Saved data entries

-- ==== Sys2Proof/Laws/Encoding.lean ====
section
/-! SUPPORT. Every field of every word format reads back from the encoder's word (04 R58, R61). -/

namespace Sys2Proof.Laws

theorem extract_low {v w s l : Nat} (x : BitVec v) (y : BitVec w) (h : s + l ≤ w) :
    BitVec.extractLsb' s l (x ++ y) = y.extractLsb' s l := BitVec.extractLsb'_append_eq_of_add_le h
theorem extract_high {v w s l : Nat} (x : BitVec v) (y : BitVec w) (h : w ≤ s) :
    BitVec.extractLsb' s l (x ++ y) = x.extractLsb' (s - w) l := BitVec.extractLsb'_append_eq_of_le h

What you should do: Set down all the data exactly as given.

Finished exercise:
-- ==== Sys2Proof/Laws/Encoding.lean ====
section
/-! SUPPORT. Every field of every word format reads back from the encoder's word (04 R58, R61). -/

namespace Sys2Proof.Laws

theorem extract_low {v w s l : Nat} (x : BitVec v) (y : BitVec w) (h : s + l ≤ w) :
    BitVec.extractLsb' s l (x ++ y) = y.extractLsb' s l := BitVec.extractLsb'_append_eq_of_add_le h
theorem extract_high {v w s l : Nat} (x : BitVec v) (y : BitVec w) (h : w ≤ s) :
    BitVec.extractLsb' s l (x ++ y) = x.extractLsb' (s - w) l := BitVec.extractLsb'_append_eq_of_le h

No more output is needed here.